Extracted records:
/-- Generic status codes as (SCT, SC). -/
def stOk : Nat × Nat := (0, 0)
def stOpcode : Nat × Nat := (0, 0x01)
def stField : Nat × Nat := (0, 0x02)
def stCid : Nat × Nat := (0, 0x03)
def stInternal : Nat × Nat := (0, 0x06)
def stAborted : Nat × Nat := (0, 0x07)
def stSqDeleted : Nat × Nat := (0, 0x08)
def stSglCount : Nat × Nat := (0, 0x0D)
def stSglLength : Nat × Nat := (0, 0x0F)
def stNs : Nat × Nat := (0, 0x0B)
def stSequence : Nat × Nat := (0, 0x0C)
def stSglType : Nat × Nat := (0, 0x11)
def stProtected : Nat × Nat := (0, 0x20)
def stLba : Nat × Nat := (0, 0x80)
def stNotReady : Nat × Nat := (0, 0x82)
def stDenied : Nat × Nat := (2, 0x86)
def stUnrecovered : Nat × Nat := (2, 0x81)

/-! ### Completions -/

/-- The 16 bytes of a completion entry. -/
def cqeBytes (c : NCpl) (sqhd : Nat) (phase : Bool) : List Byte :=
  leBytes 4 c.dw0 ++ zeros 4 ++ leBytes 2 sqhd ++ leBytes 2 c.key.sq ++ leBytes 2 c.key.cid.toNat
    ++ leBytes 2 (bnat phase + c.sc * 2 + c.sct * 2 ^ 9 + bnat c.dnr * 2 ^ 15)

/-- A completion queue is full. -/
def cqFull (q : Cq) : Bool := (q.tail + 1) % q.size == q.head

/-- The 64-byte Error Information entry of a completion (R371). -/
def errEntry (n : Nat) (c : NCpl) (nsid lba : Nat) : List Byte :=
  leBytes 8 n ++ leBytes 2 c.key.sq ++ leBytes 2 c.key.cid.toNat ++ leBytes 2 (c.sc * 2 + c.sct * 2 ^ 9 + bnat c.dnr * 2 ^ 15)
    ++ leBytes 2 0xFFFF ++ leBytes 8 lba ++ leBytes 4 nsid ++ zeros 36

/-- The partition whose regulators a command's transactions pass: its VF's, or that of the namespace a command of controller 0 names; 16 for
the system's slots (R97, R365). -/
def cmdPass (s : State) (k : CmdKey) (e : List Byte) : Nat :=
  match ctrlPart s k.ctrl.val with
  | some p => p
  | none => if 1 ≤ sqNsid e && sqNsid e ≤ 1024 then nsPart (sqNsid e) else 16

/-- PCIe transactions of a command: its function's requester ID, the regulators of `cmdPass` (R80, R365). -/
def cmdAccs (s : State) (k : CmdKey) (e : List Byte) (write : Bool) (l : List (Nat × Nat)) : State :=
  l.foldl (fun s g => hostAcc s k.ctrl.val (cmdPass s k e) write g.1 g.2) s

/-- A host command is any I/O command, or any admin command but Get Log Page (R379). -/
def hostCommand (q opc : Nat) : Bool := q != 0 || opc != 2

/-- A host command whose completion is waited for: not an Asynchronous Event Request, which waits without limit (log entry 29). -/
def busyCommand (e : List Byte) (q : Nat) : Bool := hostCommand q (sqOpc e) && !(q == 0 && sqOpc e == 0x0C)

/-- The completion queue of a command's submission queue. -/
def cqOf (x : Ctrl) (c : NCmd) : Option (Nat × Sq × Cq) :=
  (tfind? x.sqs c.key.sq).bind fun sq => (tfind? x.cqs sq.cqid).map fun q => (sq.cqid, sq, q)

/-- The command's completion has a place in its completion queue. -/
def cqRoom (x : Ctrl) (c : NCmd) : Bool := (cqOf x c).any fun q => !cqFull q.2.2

* * *

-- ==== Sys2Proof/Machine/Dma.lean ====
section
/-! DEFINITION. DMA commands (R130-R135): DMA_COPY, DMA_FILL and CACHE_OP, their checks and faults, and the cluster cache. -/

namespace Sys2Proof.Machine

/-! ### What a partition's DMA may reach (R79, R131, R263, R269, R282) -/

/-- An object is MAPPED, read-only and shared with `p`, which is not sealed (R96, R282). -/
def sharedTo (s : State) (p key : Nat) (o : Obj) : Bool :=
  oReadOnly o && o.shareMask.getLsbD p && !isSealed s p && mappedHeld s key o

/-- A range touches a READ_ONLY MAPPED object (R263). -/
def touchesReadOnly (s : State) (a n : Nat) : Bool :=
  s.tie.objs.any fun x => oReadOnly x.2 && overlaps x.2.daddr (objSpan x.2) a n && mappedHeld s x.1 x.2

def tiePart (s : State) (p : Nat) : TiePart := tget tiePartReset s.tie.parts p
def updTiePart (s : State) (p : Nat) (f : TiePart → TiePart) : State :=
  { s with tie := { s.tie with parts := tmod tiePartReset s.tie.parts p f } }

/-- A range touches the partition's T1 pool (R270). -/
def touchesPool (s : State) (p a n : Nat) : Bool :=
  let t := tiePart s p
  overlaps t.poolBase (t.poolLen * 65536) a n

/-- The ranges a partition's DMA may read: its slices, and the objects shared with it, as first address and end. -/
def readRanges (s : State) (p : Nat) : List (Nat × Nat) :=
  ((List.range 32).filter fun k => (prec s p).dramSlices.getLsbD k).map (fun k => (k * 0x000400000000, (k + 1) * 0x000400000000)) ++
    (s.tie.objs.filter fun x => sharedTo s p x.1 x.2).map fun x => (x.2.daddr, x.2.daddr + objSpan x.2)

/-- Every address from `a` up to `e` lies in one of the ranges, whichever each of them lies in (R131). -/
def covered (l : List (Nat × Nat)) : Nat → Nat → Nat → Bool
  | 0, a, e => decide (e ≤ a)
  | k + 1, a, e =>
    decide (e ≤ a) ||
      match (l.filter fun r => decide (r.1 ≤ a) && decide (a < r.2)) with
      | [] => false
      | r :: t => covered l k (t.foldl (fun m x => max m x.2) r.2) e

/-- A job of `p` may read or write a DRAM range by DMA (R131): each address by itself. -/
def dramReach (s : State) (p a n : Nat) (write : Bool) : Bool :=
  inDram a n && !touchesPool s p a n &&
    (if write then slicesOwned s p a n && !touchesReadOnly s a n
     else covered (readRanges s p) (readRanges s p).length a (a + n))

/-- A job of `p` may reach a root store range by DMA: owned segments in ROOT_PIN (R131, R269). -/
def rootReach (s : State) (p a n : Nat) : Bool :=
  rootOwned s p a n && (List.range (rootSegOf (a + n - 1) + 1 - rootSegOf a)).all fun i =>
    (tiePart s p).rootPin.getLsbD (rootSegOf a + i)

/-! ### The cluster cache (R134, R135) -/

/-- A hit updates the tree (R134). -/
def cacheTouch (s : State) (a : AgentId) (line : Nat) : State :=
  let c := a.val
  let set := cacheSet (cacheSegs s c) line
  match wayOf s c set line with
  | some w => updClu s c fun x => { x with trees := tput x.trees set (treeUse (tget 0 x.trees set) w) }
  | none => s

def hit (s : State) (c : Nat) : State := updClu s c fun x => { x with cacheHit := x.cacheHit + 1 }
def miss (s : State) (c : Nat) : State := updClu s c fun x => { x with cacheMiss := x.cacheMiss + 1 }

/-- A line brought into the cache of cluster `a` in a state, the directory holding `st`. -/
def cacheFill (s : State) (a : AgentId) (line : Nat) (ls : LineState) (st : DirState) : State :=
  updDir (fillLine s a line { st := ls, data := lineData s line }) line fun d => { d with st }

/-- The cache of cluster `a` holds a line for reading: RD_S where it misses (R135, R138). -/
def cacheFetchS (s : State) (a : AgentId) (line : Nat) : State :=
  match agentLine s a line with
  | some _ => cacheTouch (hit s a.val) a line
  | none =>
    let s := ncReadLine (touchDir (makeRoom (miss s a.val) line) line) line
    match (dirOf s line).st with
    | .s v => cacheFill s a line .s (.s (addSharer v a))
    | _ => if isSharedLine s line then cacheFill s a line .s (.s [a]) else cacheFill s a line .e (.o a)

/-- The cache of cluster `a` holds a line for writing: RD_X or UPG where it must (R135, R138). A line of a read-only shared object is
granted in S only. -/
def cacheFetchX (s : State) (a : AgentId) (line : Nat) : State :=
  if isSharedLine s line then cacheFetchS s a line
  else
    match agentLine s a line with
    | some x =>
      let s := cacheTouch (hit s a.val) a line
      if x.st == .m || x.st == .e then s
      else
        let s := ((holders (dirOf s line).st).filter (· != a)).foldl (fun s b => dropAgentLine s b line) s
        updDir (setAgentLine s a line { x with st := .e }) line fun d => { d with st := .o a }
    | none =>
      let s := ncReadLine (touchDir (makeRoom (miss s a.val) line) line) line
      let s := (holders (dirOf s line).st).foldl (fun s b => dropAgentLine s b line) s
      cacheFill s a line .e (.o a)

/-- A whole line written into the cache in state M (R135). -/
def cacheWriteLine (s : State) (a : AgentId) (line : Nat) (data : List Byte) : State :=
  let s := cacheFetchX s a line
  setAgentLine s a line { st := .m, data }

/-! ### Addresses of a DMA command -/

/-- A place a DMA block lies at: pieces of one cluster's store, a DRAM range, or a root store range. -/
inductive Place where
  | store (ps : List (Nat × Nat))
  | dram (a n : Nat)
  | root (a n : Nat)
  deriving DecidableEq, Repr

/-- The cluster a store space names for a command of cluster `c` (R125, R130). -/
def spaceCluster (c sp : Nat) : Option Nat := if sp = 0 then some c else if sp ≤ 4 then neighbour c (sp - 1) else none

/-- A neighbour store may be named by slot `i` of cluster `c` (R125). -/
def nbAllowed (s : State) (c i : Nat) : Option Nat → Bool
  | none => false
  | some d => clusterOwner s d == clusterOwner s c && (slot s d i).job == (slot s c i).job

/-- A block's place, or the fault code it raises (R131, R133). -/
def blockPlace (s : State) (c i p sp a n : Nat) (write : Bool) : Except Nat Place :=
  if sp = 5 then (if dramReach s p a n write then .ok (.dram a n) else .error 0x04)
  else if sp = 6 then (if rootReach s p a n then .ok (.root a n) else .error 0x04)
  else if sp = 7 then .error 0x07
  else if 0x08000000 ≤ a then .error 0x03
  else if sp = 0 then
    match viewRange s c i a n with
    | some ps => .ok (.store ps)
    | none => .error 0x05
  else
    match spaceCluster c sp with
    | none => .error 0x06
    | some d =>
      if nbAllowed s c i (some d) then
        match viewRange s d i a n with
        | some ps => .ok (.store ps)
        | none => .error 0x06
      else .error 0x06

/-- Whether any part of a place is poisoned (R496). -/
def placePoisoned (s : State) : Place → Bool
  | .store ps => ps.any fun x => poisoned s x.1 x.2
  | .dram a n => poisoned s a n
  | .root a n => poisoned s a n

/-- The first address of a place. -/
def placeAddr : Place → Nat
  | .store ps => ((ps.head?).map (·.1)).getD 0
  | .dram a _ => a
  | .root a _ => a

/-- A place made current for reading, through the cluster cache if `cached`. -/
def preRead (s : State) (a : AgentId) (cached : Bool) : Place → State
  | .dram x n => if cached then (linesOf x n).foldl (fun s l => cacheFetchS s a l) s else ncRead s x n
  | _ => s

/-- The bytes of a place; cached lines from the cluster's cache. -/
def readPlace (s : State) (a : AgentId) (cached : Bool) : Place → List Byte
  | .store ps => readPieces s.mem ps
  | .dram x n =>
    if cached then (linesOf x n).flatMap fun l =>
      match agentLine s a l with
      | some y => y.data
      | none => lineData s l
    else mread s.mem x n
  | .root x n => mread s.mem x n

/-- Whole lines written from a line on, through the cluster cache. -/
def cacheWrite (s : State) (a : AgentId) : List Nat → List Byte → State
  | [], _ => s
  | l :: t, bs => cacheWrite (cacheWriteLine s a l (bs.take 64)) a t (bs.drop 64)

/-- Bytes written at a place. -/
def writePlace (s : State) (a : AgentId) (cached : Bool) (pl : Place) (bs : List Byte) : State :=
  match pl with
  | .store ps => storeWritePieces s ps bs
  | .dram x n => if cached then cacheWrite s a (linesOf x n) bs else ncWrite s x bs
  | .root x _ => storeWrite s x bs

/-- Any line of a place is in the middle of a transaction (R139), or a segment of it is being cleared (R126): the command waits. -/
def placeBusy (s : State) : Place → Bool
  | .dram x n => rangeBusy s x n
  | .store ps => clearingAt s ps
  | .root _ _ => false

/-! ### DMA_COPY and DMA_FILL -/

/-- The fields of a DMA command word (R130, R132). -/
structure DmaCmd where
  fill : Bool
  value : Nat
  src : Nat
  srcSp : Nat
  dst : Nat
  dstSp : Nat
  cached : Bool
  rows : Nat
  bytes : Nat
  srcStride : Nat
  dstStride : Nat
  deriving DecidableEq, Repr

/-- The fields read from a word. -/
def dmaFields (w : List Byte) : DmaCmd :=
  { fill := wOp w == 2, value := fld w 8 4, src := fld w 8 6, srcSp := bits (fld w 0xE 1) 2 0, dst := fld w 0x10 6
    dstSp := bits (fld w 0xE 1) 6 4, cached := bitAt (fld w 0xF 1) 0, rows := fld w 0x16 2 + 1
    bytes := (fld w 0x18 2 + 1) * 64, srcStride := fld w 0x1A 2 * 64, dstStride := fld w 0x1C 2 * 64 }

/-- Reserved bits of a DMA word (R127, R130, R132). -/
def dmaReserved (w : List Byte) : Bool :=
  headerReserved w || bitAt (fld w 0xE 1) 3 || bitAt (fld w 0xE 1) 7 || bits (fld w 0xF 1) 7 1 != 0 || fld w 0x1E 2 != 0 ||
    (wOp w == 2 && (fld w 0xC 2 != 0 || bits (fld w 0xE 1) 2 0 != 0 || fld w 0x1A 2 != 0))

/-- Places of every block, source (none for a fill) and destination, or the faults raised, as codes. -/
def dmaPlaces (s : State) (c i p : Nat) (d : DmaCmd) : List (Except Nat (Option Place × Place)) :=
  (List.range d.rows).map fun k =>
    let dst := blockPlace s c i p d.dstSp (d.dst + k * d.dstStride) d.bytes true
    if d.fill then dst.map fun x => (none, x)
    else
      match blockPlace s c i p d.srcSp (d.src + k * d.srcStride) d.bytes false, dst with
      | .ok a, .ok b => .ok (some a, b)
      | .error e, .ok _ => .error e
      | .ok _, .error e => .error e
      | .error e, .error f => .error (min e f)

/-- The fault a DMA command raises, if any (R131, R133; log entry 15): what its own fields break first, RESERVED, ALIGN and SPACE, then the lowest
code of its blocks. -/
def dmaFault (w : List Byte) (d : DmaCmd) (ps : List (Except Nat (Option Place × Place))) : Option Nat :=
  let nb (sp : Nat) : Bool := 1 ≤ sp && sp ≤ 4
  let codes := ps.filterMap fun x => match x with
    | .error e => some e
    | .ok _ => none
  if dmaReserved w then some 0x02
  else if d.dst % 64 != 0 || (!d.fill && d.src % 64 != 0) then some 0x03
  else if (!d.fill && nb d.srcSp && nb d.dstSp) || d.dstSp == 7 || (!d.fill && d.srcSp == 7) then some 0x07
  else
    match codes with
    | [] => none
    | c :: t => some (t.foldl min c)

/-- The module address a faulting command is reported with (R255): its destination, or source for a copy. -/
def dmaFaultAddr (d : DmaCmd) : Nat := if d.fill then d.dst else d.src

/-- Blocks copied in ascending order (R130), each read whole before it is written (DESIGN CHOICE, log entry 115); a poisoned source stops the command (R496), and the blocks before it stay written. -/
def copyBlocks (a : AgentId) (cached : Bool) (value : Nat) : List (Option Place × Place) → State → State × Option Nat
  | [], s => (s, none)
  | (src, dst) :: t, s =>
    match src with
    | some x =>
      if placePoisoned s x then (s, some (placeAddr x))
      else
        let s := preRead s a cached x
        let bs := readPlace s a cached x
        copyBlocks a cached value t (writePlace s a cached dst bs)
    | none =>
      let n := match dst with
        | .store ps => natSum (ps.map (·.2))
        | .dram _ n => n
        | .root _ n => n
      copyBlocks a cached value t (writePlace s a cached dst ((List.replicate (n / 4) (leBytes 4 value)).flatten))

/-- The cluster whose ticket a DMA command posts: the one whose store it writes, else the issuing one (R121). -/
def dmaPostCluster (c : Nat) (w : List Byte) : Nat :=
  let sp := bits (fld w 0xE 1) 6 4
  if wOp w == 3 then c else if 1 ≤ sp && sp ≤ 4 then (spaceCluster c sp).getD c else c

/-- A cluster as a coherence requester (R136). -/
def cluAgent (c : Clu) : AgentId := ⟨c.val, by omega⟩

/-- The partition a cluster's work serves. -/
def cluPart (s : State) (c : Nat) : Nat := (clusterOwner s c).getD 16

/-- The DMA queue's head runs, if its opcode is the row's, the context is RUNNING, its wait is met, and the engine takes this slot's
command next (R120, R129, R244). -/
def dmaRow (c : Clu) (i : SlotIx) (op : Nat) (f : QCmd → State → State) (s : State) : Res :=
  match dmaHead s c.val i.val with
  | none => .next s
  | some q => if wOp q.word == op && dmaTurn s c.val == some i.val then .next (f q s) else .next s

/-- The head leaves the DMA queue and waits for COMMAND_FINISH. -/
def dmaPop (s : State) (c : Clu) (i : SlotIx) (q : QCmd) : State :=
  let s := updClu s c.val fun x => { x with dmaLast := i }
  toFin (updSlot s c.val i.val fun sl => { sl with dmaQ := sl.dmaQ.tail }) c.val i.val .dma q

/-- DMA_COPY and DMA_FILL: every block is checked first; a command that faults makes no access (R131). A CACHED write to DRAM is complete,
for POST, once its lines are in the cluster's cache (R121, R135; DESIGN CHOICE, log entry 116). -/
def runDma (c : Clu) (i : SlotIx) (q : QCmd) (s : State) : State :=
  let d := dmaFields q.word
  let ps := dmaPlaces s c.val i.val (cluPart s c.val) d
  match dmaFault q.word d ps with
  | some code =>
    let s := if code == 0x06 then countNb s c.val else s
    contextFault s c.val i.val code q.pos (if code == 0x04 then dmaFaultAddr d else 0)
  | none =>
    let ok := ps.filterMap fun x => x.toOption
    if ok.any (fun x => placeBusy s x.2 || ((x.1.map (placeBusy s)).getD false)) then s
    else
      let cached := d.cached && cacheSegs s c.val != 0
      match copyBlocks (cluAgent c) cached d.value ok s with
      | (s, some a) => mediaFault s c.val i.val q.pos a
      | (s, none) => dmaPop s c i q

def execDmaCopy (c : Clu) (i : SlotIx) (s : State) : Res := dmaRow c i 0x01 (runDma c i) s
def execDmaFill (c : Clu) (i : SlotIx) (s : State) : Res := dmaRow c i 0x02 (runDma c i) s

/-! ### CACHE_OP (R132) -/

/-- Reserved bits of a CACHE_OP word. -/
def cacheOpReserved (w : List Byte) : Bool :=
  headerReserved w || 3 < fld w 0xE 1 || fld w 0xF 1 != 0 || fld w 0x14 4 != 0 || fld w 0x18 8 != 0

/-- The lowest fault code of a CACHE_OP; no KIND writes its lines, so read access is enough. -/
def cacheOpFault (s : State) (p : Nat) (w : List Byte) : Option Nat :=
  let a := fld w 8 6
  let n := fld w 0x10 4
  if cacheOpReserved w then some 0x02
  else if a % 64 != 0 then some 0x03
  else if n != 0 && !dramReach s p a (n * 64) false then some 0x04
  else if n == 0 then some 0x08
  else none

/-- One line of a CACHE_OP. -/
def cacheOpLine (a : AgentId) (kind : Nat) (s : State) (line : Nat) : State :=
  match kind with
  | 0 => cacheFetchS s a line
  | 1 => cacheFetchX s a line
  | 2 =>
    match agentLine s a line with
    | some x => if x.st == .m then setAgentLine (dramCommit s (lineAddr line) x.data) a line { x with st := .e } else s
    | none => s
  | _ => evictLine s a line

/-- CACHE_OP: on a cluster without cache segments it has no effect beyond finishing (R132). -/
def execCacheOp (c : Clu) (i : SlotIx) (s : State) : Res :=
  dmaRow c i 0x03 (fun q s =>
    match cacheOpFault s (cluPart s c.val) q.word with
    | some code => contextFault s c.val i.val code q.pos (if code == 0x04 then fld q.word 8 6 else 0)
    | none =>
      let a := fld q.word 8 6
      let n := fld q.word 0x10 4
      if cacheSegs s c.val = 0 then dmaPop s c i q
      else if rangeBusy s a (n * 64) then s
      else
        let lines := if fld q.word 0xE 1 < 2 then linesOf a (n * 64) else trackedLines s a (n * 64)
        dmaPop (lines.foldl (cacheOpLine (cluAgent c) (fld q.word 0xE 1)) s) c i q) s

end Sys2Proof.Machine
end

## PROBLEM REQUIREMENTS
Please give an exact copy of the entries above, from the line with "(SCT, SC). -/" down to the line with "def cqFull (q", inclusive, and nothing else.

## RESPONSE TO THIS EXERCISE
/-- Generic status codes as (SCT, SC). -/
def stOk : Nat × Nat := (0, 0)
def stOpcode : Nat × Nat := (0, 0x01)
def stField : Nat × Nat := (0, 0x02)
def stCid : Nat × Nat := (0, 0x03)
def stInternal : Nat × Nat := (0, 0x06)
def stAborted : Nat × Nat := (0, 0x07)
def stSqDeleted : Nat × Nat := (0, 0x08)
def stSglCount : Nat × Nat := (0, 0x0D)
def stSglLength : Nat × Nat := (0, 0x0F)
def stNs : Nat × Nat := (0, 0x0B)
def stSequence : Nat × Nat := (0, 0x0C)
def stSglType : Nat × Nat := (0, 0x11)
def stProtected : Nat × Nat := (0, 0x20)
def stLba : Nat × Nat := (0, 0x80)
def stNotReady : Nat × Nat := (0, 0x82)
def stDenied : Nat × Nat := (2, 0x86)
def stUnrecovered : Nat × Nat := (2, 0x81)

/-! ### Completions -/

/-- The 16 bytes of a completion entry. -/
def cqeBytes (c : NCpl) (sqhd : Nat) (phase : Bool) : List Byte :=
  leBytes 4 c.dw0 ++ zeros 4 ++ leBytes 2 sqhd ++ leBytes 2 c.key.sq ++ leBytes 2 c.key.cid.toNat
    ++ leBytes 2 (bnat phase + c.sc * 2 + c.sct * 2 ^ 9 + bnat c.dnr * 2 ^ 15)

/-- A completion queue is full. -/
def cqFull (q : Cq) : Bool := (q.tail + 1) % q.size == q.head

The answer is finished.